==== Data supplied
-- ==== Sys2Proof/Tests/Slice0.lean ====
section
/-! SUPPORT. The author's own tests: the ill-formed terms the checks refuse, the words of the spec's encodings, and for each statement
states and operands that meet its hypotheses. -/
set_option Elab.async false
set_option maxRecDepth 100000
namespace Sys2Proof.Tests
open Sys2Proof Sys2Proof.Machine

/-! ### Ill-formed terms are refused -/

theorem test_ill_formed_scalar :
    (Instr.bndl 0 0 0 0 1).wellFormed = false ∧ (Instr.cinc 32 1 2).wellFormed = false ∧ (Instr.bfx 1 2 60 5).wellFormed = false ∧
    (Instr.rdcsr 1 6).wellFormed = false ∧ (Instr.wrcsr 1 0x11).wellFormed = false ∧ (Instr.br 1 6 0).wellFormed = false ∧
    (Instr.loopImm 3 1 1).wellFormed = false ∧ (Instr.loopReg 0 0 1).wellFormed = false ∧ (Instr.lds 1 32 2 0).wellFormed = false ∧
    (Instr.sfcmp 1 2 3 5).wellFormed = false ∧ (Instr.sfcvt 1 2 4).wellFormed = false ∧ (Instr.sfcvt 1 2 0x29).wellFormed = false ∧
    (Instr.exit 64).wellFormed = false ∧ (Instr.wqpop 0 9 1).wellFormed = false ∧ (Instr.wqpop 8 9 1).wellFormed = false := by decide

theorem test_ill_formed_vector :
    (Instr.vadd 0 48 1 2 0 0).wellFormed = false ∧ (Instr.vabs 0 1 48 0 0).wellFormed = false ∧
    (Instr.vcmpEq 1 48 2 0 0).wellFormed = false ∧ (Instr.vsel 1 2 48 0).wellFormed = false ∧
    (Instr.vaddH16 0 1 2 48 0).wellFormed = false ∧ (Instr.vcvt 0 1 48 2 0).wellFormed = false ∧ (Instr.vsf 0 1 2 8 0).wellFormed = false ∧
    (Instr.vrotr 0 1 48 2 0).wellFormed = false ∧ (Instr.vbcr 0 48 1 2 0).wellFormed = false ∧ (Instr.vbcc 0 1 2 16 0).wellFormed = false ∧
    (Instr.vredr 0 1 2 3 0 0).wellFormed = false ∧ (Instr.vcomp 0 48 1 0).wellFormed = false ∧
    (Instr.vperm 0 1 2 48 0).wellFormed = false ∧ (Instr.vmov 0 48 1 0).wellFormed = false ∧
    (Instr.vsplati 0 1 128 0 3).wellFormed = false ∧ (Instr.vsplats 0 48 1 0 0).wellFormed = false ∧
    (Instr.vget 1 48 2).wellFormed = false ∧ (Instr.vput 48 1 2).wellFormed = false ∧ (Instr.vmmul 0 1 2 48 0 0).wellFormed = false ∧
    (Instr.vmred 0 48 1 0 0).wellFormed = false ∧ (Instr.vnttp 0 1 2 10 0).wellFormed = false ∧ (Instr.vrng 0 48 1 0).wellFormed = false ∧
    (Instr.vlnmul 0 48 1 2 0).wellFormed = false ∧ (Instr.vmqset 1 47 0).wellFormed = false ∧
    (Instr.pset 1 1025 0).wellFormed = false := by decide

theorem test_ill_formed_memory :
    (Instr.mma 0 1 45 0).wellFormed = false ∧ (Instr.mmas 0 48 1 0).wellFormed = false ∧ (Instr.mload 0 48).wellFormed = false ∧
    (Instr.mdrain 0 1 47 0).wellFormed = false ∧ (Instr.mdrains 0 1 47 0).wellFormed = false ∧ (Instr.vld 48 1 2 0).wellFormed = false ∧
    (Instr.vldx 1 1 48 0).wellFormed = false ∧ (Instr.ldc 0 1 2 0).wellFormed = false ∧ (Instr.cld 32 1 2 0).wellFormed = false ∧
    (Instr.semwait 1 2 55).wellFormed = false ∧ (Instr.semsig 1 0).wellFormed = false ∧ (Instr.oxcopy 1 2 12 0 0).wellFormed = false ∧
    (Instr.oxfill 1 0 0 0).wellFormed = false ∧ (Instr.oxacc 1 2 9 0 0).wellFormed = false ∧ (Instr.oxcas 1 2 0 0).wellFormed = false ∧
    (Instr.oxenq 1 4 0).wellFormed = false ∧ (Instr.coll 1 2 0).wellFormed = false ∧ (Instr.haddl 1 3).wellFormed = false ∧
    (Instr.hldl 32).wellFormed = false ∧ (Instr.hcmp 1 2 32 0).wellFormed = false ∧ (Instr.hreply 32 1).wellFormed = false ∧
    (Instr.hstage 1 2 3).wellFormed = false := by decide

/-! ### Words written out from the encodings of f12 and the opcode table -/

theorem test_decode_scalar_1 :
    decodeHeader 0x7F0BD007 = some (.bndl 11 1 1 1 7) ∧
    decodeSlot 0 0x00000000 = some .nop ∧
    decodeSlot 0 0x015420C0 = some (.add 21 2 3) ∧
    decodeSlot 0 0x026D2100 = some (.sub 27 18 4) ∧
    decodeSlot 0 0x03313080 = some (.mul 12 19 2) ∧
    decodeSlot 0 0x047911C0 = some (.mulh 30 17 7) ∧
    decodeSlot 0 0x05083380 = some (.div 2 3 14) ∧
    decodeSlot 0 0x06383200 = some (.rem 14 3 8) ∧
    decodeSlot 0 0x070D2380 = some (.and_ 3 18 14) ∧
    decodeSlot 0 0x0809B4C0 = some (.or_ 2 27 19) ∧
    decodeSlot 0 0x0911F200 = some (.xor_ 4 31 8) ∧
    decodeSlot 0 0x0A5554C0 = some (.shl 21 21 19) ∧
    decodeSlot 0 0x0B7C24C0 = some (.shr 31 2 19) ∧
    decodeSlot 0 0x0C4CD080 = some (.sar 19 13 2) ∧
    decodeSlot 0 0x0D202480 = some (.min 8 2 18) := by decide

theorem test_decode_scalar_2 :
    decodeSlot 0 0x0E705280 = some (.max 28 5 10) ∧
    decodeSlot 0 0x0F385480 = some (.slt 14 5 18) ∧
    decodeSlot 0 0x10113292 = some (.sel 4 19 10 18) ∧
    decodeSlot 0 0x116D6000 = some (.clz 27 22) ∧
    decodeSlot 0 0x12184000 = some (.popc 6 4) ∧
    decodeSlot 0 0x134D3547 = some (.agen 19 19 21 7) ∧
    decodeSlot 0 0x14300000 = some (.getcycGclk 12) ∧
    decodeSlot 0 0x14100001 = some (.getcycVclk 4) ∧
    decodeSlot 0 0x154970C0 = some (.cinc 18 23 3) ∧
    decodeSlot 0 0x164C2500 = some (.csetb 19 2 20) ∧
    decodeSlot 0 0x171D0580 = some (.crestr 7 16 22) ∧
    decodeSlot 0 0x1848E64B = some (.clrt 18 14 25 11) ∧
    decodeSlot 0 0x203D301E = some (.addi 15 19 30) ∧
    decodeSlot 0 0x2114350B = some (.bfx 5 3 20 11) ∧
    decodeSlot 0 0x2214350B = some (.bfi 5 3 20 11) := by decide

theorem test_decode_scalar_3 :
    decodeSlot 0 0x23100011 = some (.rdcsr 4 17) ∧
    decodeSlot 0 0x24009045 = some (.wrcsr 9 69) ∧
    decodeSlot 0 0x2846001D = some (.movi 17 2 29) ∧
    decodeSlot 0 0x292F000F = some (.movhi 11 3 15) ∧
    decodeSlot 0 0x2A00000A = some (.trap 10) ∧
    decodeSlot 0 0x30267FFE = some (.br 9 4 32766) ∧
    decodeSlot 0 0x31000011 = some (.jmp 17) ∧
    decodeSlot 0 0x32380006 = some (.call 14 6) ∧
    decodeSlot 0 0x33640000 = some (.ret 25) ∧
    decodeSlot 0 0x3841C12C = some (.loopImm 1 7 300) ∧
    decodeSlot 0 0x3881E013 = some (.loopReg 2 7 19) ∧
    decodeSlot 0 0x817D60D9 = some (.lds 31 22 3 25) ∧
    decodeSlot 0 0x8249369D = some (.sts 18 19 26 29) ∧
    decodeSlot 0 0x886CB2C0 = some (.sfadd 27 11 11) ∧
    decodeSlot 0 0x895CC500 = some (.sfmul 23 12 20) := by decide

theorem test_decode_scalar_4 :
    decodeSlot 0 0x8A41368F = some (.sfma 16 19 26 15) ∧
    decodeSlot 0 0x8B1C5244 = some (.sfcmp 7 5 9 4) ∧
    decodeSlot 0 0x8C1C5009 = some (.sfcvt 7 5 9) ∧
    decodeSlot 0 0x90583098 = some (.sdot4 22 3 2 24) ∧
    decodeSlot 0 0xA0000025 = some (.exit 37) ∧
    decodeSlot 0 0xA1000000 = some .sstep ∧
    decodeSlot 0 0xA100080A = some (.sstepM 10) ∧
    decodeSlot 0 0xA2000000 = some .svcNull ∧
    decodeSlot 0 0xA2000001 = some .svcHostev ∧
    decodeSlot 0 0xA2000002 = some .svcSnapshot ∧
    decodeSlot 0 0xA2000003 = some .svcLinkgen ∧
    decodeSlot 0 0xA8203002 = some (.wqpop 8 3 2) ∧
    decodeSlot 0 0xA9000002 = some (.wqwait 2) := by decide

theorem test_decode_vector_1 :
    decodeSlot 1 0x8129737F = some (.vadd 1 10 23 13 15 3) ∧
    decodeSlot 1 0x833017E2 = some (.vsub 1 12 1 31 8 2) ∧
    decodeSlot 1 0x85194121 = some (.vmul 1 6 20 4 8 1) ∧
    decodeSlot 1 0x871D928F = some (.vfma 1 7 25 10 3 3) ∧
    decodeSlot 1 0x8920D37E = some (.vmin 1 8 13 13 15 2) ∧
    decodeSlot 1 0x8B0C63DF = some (.vmax 1 3 6 15 7 3) ∧
    decodeSlot 1 0x8D25D00E = some (.vabs 1 9 29 3 2) ∧
    decodeSlot 1 0x8F712272 = some (.vand 1 28 18 9 12 2) ∧
    decodeSlot 1 0x9131675D = some (.vor 1 12 22 29 7 1) ∧
    decodeSlot 1 0x9314318D = some (.vxor 1 5 3 6 3 1) ∧
    decodeSlot 1 0x95588063 = some (.vshl 1 22 8 1 8 3) ∧
    decodeSlot 1 0x97189285 = some (.vshr 1 6 9 10 1 1) ∧
    decodeSlot 1 0x9939232B = some (.vsar 1 14 18 12 10 3) ∧
    decodeSlot 1 0x9A2DF173 = some (.vcmpEq 11 31 5 12 3) ∧
    decodeSlot 1 0x9B7D456F = some (.vcmpNe 31 20 21 11 3) := by decide

theorem test_decode_vector_2 :
    decodeSlot 1 0x9C08F77B = some (.vcmpLt 2 15 29 14 3) ∧
    decodeSlot 1 0x9D69235E = some (.vcmpLe 26 18 13 7 2) ∧
    decodeSlot 1 0x9E34442C = some (.vsel 13 4 16 11) ∧
    decodeSlot 1 0xA13421CA = some (.vaddH16 1 13 2 7 2) ∧
    decodeSlot 1 0xA31CF18A = some (.vaddB16 1 7 15 6 2) ∧
    decodeSlot 1 0xA52D408A = some (.vsubH16 1 11 20 2 2) ∧
    decodeSlot 1 0xA7053166 = some (.vsubB16 1 1 19 5 9) ∧
    decodeSlot 1 0xA911F32A = some (.vmulH16 1 4 31 12 10) ∧
    decodeSlot 1 0xAB043712 = some (.vmulB16 1 1 3 28 4) ∧
    decodeSlot 1 0xAD50D16E = some (.vfmaH16 1 20 13 5 11) ∧
    decodeSlot 1 0xAF25F32A = some (.vfmaB16 1 9 31 12 10) ∧
    decodeSlot 1 0xB131010A = some (.vminH16 1 12 16 4 2) ∧
    decodeSlot 1 0xB37103E2 = some (.vminB16 1 28 16 15 8) ∧
    decodeSlot 1 0xB540A0CE = some (.vmaxH16 1 16 10 3 3) ∧
    decodeSlot 1 0xB71182F2 = some (.vmaxB16 1 4 24 11 12) := by decide
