-- ==== Sys2Proof/Laws/PerInstr.lean ====
section
/-! SUPPORT. Statements about every instruction as syntax, one lemma per constructor: the operation field of its request
word is the op value of R70. -/

namespace Sys2Proof.Laws.OpFieldIs

/-- The op value of each operation (R70). -/
def opValue : Instr → BitVec 4
  | .encode _ _ _ _ _ => 0x1
  | .issueExt _ _ _ _ _ _ => 0x2
  | .buildStd _ _ _ _ _ _ => 0x3
  | .decodeCmd _ _ => 0x4
  | .decodeStatus _ _ => 0x5
  | .decodeQuery _ _ => 0x6
  | .readSession => 0x7

/-- `REQ[3:0]` of the encoding selects the operation (R70). -/
def Statement (i : Instr) : Prop := opField (Sys2Proof.encode i) = opValue i

/-- The low bits of an append are those of its low part. -/
theorem opField_append (x : BitVec 124) (op : BitVec 4) : opField (x ++ op) = op := by
  apply BitVec.eq_of_getLsbD_eq
  intro k hk
  simp only [opField, BitVec.getLsbD_extractLsb', hk, decide_true, Bool.true_and, Nat.zero_add]
  rw [BitVec.getLsbD_append, if_pos hk]

theorem encode (a c1 c2 d1 d2 : Byte) : Statement (.encode a c1 c2 d1 d2) := opField_append _ _
theorem issueExt (a k : Byte) (p1 p2 : Bool) (x1 x2 : Arg) : Statement (.issueExt a k p1 p2 x1 x2) :=
  opField_append _ _
theorem buildStd (a : Byte) (m : Intent) (p1 p2 : Bool) (x1 x2 : Arg) : Statement (.buildStd a m p1 p2 x1 x2) :=
  opField_append _ _
theorem decodeCmd (n : Nat) (rx : Bytes7) : Statement (.decodeCmd n rx) := opField_append _ _
theorem decodeStatus (n : Nat) (rx : Bytes7) : Statement (.decodeStatus n rx) := opField_append _ _
theorem decodeQuery (n : Nat) (rx : Bytes7) : Statement (.decodeQuery n rx) := opField_append _ _
theorem readSession : Statement .readSession := opField_append _ _

end Sys2Proof.Laws.OpFieldIs
end

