/-- What assembles is well-formed: only a byte count could fail, and it is bounded before (R78, log 18). -/
theorem assemble_wf (c : Config) (l : Asm) (i : Instr) (h : assemble c l = some i) : i.wf = true := by
  have wf_ext : ∀ {a id x1 x2}, asmExt c a id x1 x2 = some i → i.wf = true := fun h => by
    obtain ⟨k, -, rfl⟩ := Option.map_eq_some_iff.mp h
    rfl
  have wf_bytes : ∀ {n j}, j.wf = decide (n ≤ 7) → (if n ≤ 7 then some j else none) = some i → i.wf = true :=
    fun hj h => by
      obtain ⟨hn, hi⟩ := Option.ite_none_right_eq_some.mp h
      rw [← Option.some.inj hi, hj, decide_eq_true hn]
  cases l with
  | ext | goto | zeropan => exact wf_ext h
  | dcmd | dstat | dquery => exact wf_bytes rfl h
  | move a d v =>
    cases d
    · cases h; rfl
    · cases h; rfl
  | encode | std | rdsess | stop | camon | camoff => cases h; rfl

theorem asksFor_of_assemble (c : Config) (l : Asm) (i : Instr) (h : assemble c l = some i) : asksFor c l i :=
  ⟨encode i, by rw [asmWord, h]; rfl, decodeOfEncode i (assemble_wf c l i h)⟩

/-- Settles O58: every line's request is `assemble`'s, and `asksFor_of_assemble` reads it back from the word. -/
theorem assemblerIsFaithful : Obligations.AssemblerIsFaithful := by
  intro c
  refine ⟨fun a c1 c2 d1 d2 => ?_, fun a id k x1 x2 hid => ?_, fun a op x1 x2 hop => ?_, fun a mo ps ts => ?_,
    fun bs hlen => ?_, fun bs hlen => ?_, ?_, fun a => rfl, fun a d v => rfl, fun a d v => rfl, fun a => rfl,
    fun a => rfl, fun a p => rfl, fun a => rfl, assemble_wf c⟩
  · exact asksFor_of_assemble c _ _ rfl
  · have hk : extIdOf c id = some k := by
      obtain rfl | ⟨op, rfl, hop⟩ := hid
      · rfl
      · exact hop
    exact ⟨x1.getD 0, x2.getD 0, asksFor_of_assemble c _ _ (asmExt_of_id c a id k x1 x2 hk),
      fun v hv => by rw [hv]; rfl, fun v hv => by rw [hv]; rfl⟩
  · rw [asmWord, assemble, asmExt, extIdOf, hop]
    rfl
  · obtain ⟨pan, tilt, iris, focus, zoom, scan, cam⟩ := mo
    refine ⟨intentOfMotion _, ps.getD 0, ts.getD 0, asksFor_of_assemble c _ _ rfl, fun v hv => by rw [hv]; rfl,
      fun v hv => by rw [hv]; rfl, readIntent_intentOfMotion _, ?_, ?_, ?_, ?_, ?_, ?_, ?_⟩
    · rcases pan with - | ⟨⟨⟩⟩ <;> rfl
    · rcases tilt with - | ⟨⟨⟩⟩ <;> rfl
    · rcases iris with - | ⟨⟨⟩⟩ <;> rfl
    · rcases focus with - | ⟨⟨⟩⟩ <;> rfl
    · rcases zoom with - | ⟨⟨⟩⟩ <;> rfl
    · rcases scan with - | ⟨⟨⟩⟩ <;> rfl
    · rcases cam with - | ⟨⟨⟩⟩ <;> rfl
  · refine ⟨padBytes bs, byteAt_padBytes_of_getElem bs hlen, ?_, ?_, ?_⟩
    · exact asksFor_of_assemble c _ _ (if_pos hlen)
    · exact asksFor_of_assemble c _ _ (if_pos hlen)
    · exact asksFor_of_assemble c _ _ (if_pos hlen)
  · have hnot : ¬bs.length ≤ 7 := Nat.not_le.mpr hlen
    refine ⟨?_, ?_, ?_⟩ <;> simp only [asmWord, assemble, hnot, if_false, Option.map_none]
  · exact asksFor_of_assemble c _ _ rfl

end Sys2Proof.Machine
end

section
/-! Boot (R162, R284). -/

namespace Sys2Proof

/-- Settles O59: `holds` gives the valid entry, and ids without repetition give it to one operation only. -/
theorem bootReadyHoldsEveryOperation : Obligations.BootReadyHoldsEveryOperation := by
  intro c hboot op hop
  simp only [Config.bootReady, Config.holdsRequired, Config.distinctIds, Bool.and_eq_true, List.all_eq_true,
    decide_eq_true_eq] at hboot
  obtain ⟨-, hholds, hnodup⟩ := hboot
  have hop' := hholds op hop
  rw [Config.holds] at hop'
  cases hid : c.idOf op with
  | none =>
    rw [hid] at hop'
    exact Bool.noConfusion hop'
  | some id =>
    rw [hid] at hop'
    simp only [Bool.and_eq_true] at hop'
    exact ⟨id, Config.mem_of_idOf c op id hid, hop'.1, fun op' hmem h =>
      List.inj_on_of_nodup_map hnodup hmem hop (h.trans hid.symm)⟩

end Sys2Proof
end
========
The problem: Reply with the number only, stating how many lines in the listing hold the string "opValue".

Solution: 2